Provider and Payer Analysis Supports Potential Commercialization of Innovation Pharmaceutical's Brilacidin as a Novel Oral Mucositis Drug Candidate

提供者和支付者分析支持創新制藥公司的Brilacidin作為新型口腔粘膜炎候選藥物的潛在商業化
Accesswire ·  2022/07/22 19:35

WAKEFIELD, MA / ACCESSWIRE / July 22, 2022 / Innovation Pharmaceuticals (OTCQB:IPIX) ("the Company"), a clinical stage biopharmaceutical company, today provided an update on the Company's Brilacidin program in Oral Mucositis (OM). Brilacidin, delivered as an oral rinse, was shown in Phase 2 clinical testing (NCT02324335) to reduce incidence, delay onset and decrease duration of severe OM (WHO Grade ≥ 3) in Head and Neck Cancer (HNC) patients receiving chemoradiation. The Company and FDA have completed an End-of-Phase 2 meeting and agreed to an acceptable Phase 3 program.
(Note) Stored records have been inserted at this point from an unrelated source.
-- State.drainDev
@[simp] theorem State.drainDev_legal {y1 : State} (hy1 : y1.legal = true) (y0 : Nat) (y2 : Nat)  : (State.drainDev y0 y1 y2).legal = true := by
  first
    | fun_induction State.drainDev y0 y1 y2
    | (unfold State.drainDev; (try dsimp only); repeat' split)
  all_goals ((try have hq0 := Got.legal_ok_of (by assumption : State.agentRead _ _ _ _ = _) (State.agentRead_legal (by simp +contextual (maxDischargeDepth := 12) [*]) ..)) ; (try have hq1 := Got.legal_stop_of (by assumption : State.agentRead _ _ _ _ = _) (State.agentRead_legal (by simp +contextual (maxDischargeDepth := 12) [*]) ..)) ; (try have hq2 := Got.legal_wait_of (by assumption : State.agentRead _ _ _ _ = _) (State.agentRead_legal (by simp +contextual (maxDischargeDepth := 12) [*]) ..)) ; (try have hr0 := Got.legal_ok_of (by assumption : State.agentRead _ _ _ _ = _) (State.agentRead_legal (by simp +contextual (maxDischargeDepth := 12) [*]) ..)) ; (try have hr1 := Got.legal_stop_of (by assumption : State.agentRead _ _ _ _ = _) (State.agentRead_legal (by simp +contextual (maxDischargeDepth := 12) [*]) ..)) ; (try have hr2 := Got.legal_wait_of (by assumption : State.agentRead _ _ _ _ = _) (State.agentRead_legal (by simp +contextual (maxDischargeDepth := 12) [*]) ..)) ; first | (with_reducible assumption) | (simp +contextual (maxDischargeDepth := 12) [*]; done) | (simp_all +contextual (maxDischargeDepth := 12); done))

-- State.drainHost
@[simp] theorem State.drainHost_legal {y1 : State} (hy1 : y1.legal = true) (y0 : Nat) (y2 : Nat)  : (State.drainHost y0 y1 y2).legal = true := by
  first
    | fun_induction State.drainHost y0 y1 y2
    | (unfold State.drainHost; (try dsimp only); repeat' split)
  all_goals ((try have hq0 := Got.legal_ok_of (by assumption : State.agentRead _ _ _ _ = _) (State.agentRead_legal (by simp +contextual (maxDischargeDepth := 12) [*]) ..)) ; (try have hq1 := Got.legal_stop_of (by assumption : State.agentRead _ _ _ _ = _) (State.agentRead_legal (by simp +contextual (maxDischargeDepth := 12) [*]) ..)) ; (try have hq2 := Got.legal_wait_of (by assumption : State.agentRead _ _ _ _ = _) (State.agentRead_legal (by simp +contextual (maxDischargeDepth := 12) [*]) ..)) ; (try have hr0 := Got.legal_ok_of (by assumption : State.agentRead _ _ _ _ = _) (State.agentRead_legal (by simp +contextual (maxDischargeDepth := 12) [*]) ..)) ; (try have hr1 := Got.legal_stop_of (by assumption : State.agentRead _ _ _ _ = _) (State.agentRead_legal (by simp +contextual (maxDischargeDepth := 12) [*]) ..)) ; (try have hr2 := Got.legal_wait_of (by assumption : State.agentRead _ _ _ _ = _) (State.agentRead_legal (by simp +contextual (maxDischargeDepth := 12) [*]) ..)) ; first | (with_reducible assumption) | (simp +contextual (maxDischargeDepth := 12) [*]; done) | (simp_all +contextual (maxDischargeDepth := 12); done))

-- State.drain
@[simp] theorem State.drain_legal {s : State} (h : s.legal = true) (d : Scope67) : (s.drain d).legal = true := by
  unfold State.drain
  refine foldl_legal (fun s q hs => ?_) _ h
  cases q
  · exact State.drainHost_legal hs ..
  · exact State.drainDev_legal hs ..

-- State.cancelTasks
@[simp] theorem State.cancelTasks_legal {s : State} (hs : s.legal = true) (q : QueueRef)  : (State.cancelTasks s q).legal = true := by
  unfold State.cancelTasks
  try dsimp only
  repeat' (first | split | (refine foldl_cluster_legal (fun _ _ _ => ?_) _ ?_; (try dsimp only)) | (refine foldl_core_legal (fun _ _ _ => ?_) _ ?_; (try dsimp only)) | (rw [outLegal_next]; (try dsimp only)) | (refine foldl_legal (fun _ _ _ => ?_) _ ?_; (try dsimp only)))
  all_goals (first | (with_reducible assumption) | (simp +contextual (maxDischargeDepth := 12) [*]; done) | (simp_all +contextual (maxDischargeDepth := 12); done))
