-- ==== Sys2Proof/Laws/LegalI.lean ====
section
/-!
SUPPORT. Every operation keeps legality: CycleEvents, HostPorts, PowerRegs, Links, Messages.
-/

namespace Sys2Proof.Machine

set_option linter.unusedSimpArgs false
set_option linter.unusedVariables false

seal State.legal Launch.legal Core.legal Cluster.legal Table.lowestFree

-- Core.countOne
@[simp] theorem Core.countOne_legal {k : Core} (hk : k.legal = true) (events : List (Nat × Nat)) (time : Nat) (reason : Nat) (free : Nat) (i : Nat)  : (Core.countOne k events time reason free i).legal = true := by
  unfold Core.countOne
  try dsimp only
  repeat' split
  all_goals (first | (with_reducible assumption) | (simp +contextual (maxDischargeDepth := 12) [*]; done) | (simp_all +contextual (maxDischargeDepth := 12); done))

-- Core.count
@[simp] theorem Core.count_legal {k : Core} (hk : k.legal = true) (time : Nat) (reason : Nat) (free : Nat)  : (Core.count k time reason free).legal = true := by
  unfold Core.count
  try dsimp only
  repeat' split
  all_goals (first | (with_reducible assumption) | (simp +contextual (maxDischargeDepth := 12) [*]; done) | (simp_all +contextual (maxDischargeDepth := 12); done))

-- execResidentCycleEnd
@[simp] theorem execResidentCycleEnd_legal {s : State} (hs : s.legal = true) (l : Nat) (c : Nat)  : outLegal (execResidentCycleEnd l c s) := by
  unfold execResidentCycleEnd
  try dsimp only
  repeat' split
  all_goals (first | (with_reducible assumption) | (simp +contextual (maxDischargeDepth := 12) [*]; done) | (simp_all +contextual (maxDischargeDepth := 12); done))

-- execEventCounterWrap
@[simp] theorem execEventCounterWrap_legal {s : State} (hs : s.legal = true) (l : Nat) (c : Nat)  : outLegal (execEventCounterWrap l c s) := by
  unfold execEventCounterWrap
  try dsimp only
  repeat' split
  all_goals ((try have hq0 := sndLegal_of (by assumption : State.fresh _ = _) (State.fresh_legal (by simp +contextual (maxDischargeDepth := 12) [*]) ..)) ; (try have hr0 := sndLegal_of (by assumption : State.fresh _ = _) (State.fresh_legal (by simp +contextual (maxDischargeDepth := 12) [*]) ..)) ; first | (with_reducible assumption) | (simp +contextual (maxDischargeDepth := 12) [*]; done) | (simp_all +contextual (maxDischargeDepth := 12); done))

-- State.grantScalar
@[simp] theorem State.grantScalar_legal {s : State} (h : s.legal = true) (r : SeqRef) : (s.grantScalar r).legal = true := by
  unfold State.grantScalar
  split
  · exact h
  · split
    · exact h
    · split
      · split
        · exact State.retireWord_legal (State.consume_legal h ..) ..
        · exact h
      · split
        · exact State.retireWord_legal (State.signal_legal h ..) ..
        · exact h
      · exact h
馬薩諸塞州韋克菲爾德/ACCESSWIRE/2022/臨牀階段生物製藥公司創新制藥(場外交易市場代碼:IPIX)(以下簡稱“公司”)今天提供了該公司治療口腔粘膜炎(OM)的Brilacidin計劃的最新情況。2期臨牀試驗(NCT02324335)顯示,Brilacidin以口腔含漱劑的形式提供,可減少接受化療的頭頸癌患者嚴重OM(WHO分級≥3)的發生率、延遲發病和縮短病程。該公司和FDA已經完成了第二階段結束會議,並就可接受的第三階段計劃達成一致。

To assess current insurance programs and Brilacidin's overall commercialization potential in OM, the Company engaged separate consulting firms to analyze the provider and payer landscape -- specifically, the likelihood of clinicians to prescribe and insurers to reimburse a novel OM treatment, such as Brilacidin, should it eventually gain marketing approval. Results of this analysis are summarized below.

為了評估目前的保險計劃和Brilacidin在OM中的整體商業化潛力,該公司聘請了不同的諮詢公司來分析供應商和付款人的情況--具體地説,如果一種新的OM療法(如Brilacidin)最終獲得上市批准,臨牀醫生開出處方的可能性和保險公司報銷這種藥物的可能性。這一分析的結果總結如下。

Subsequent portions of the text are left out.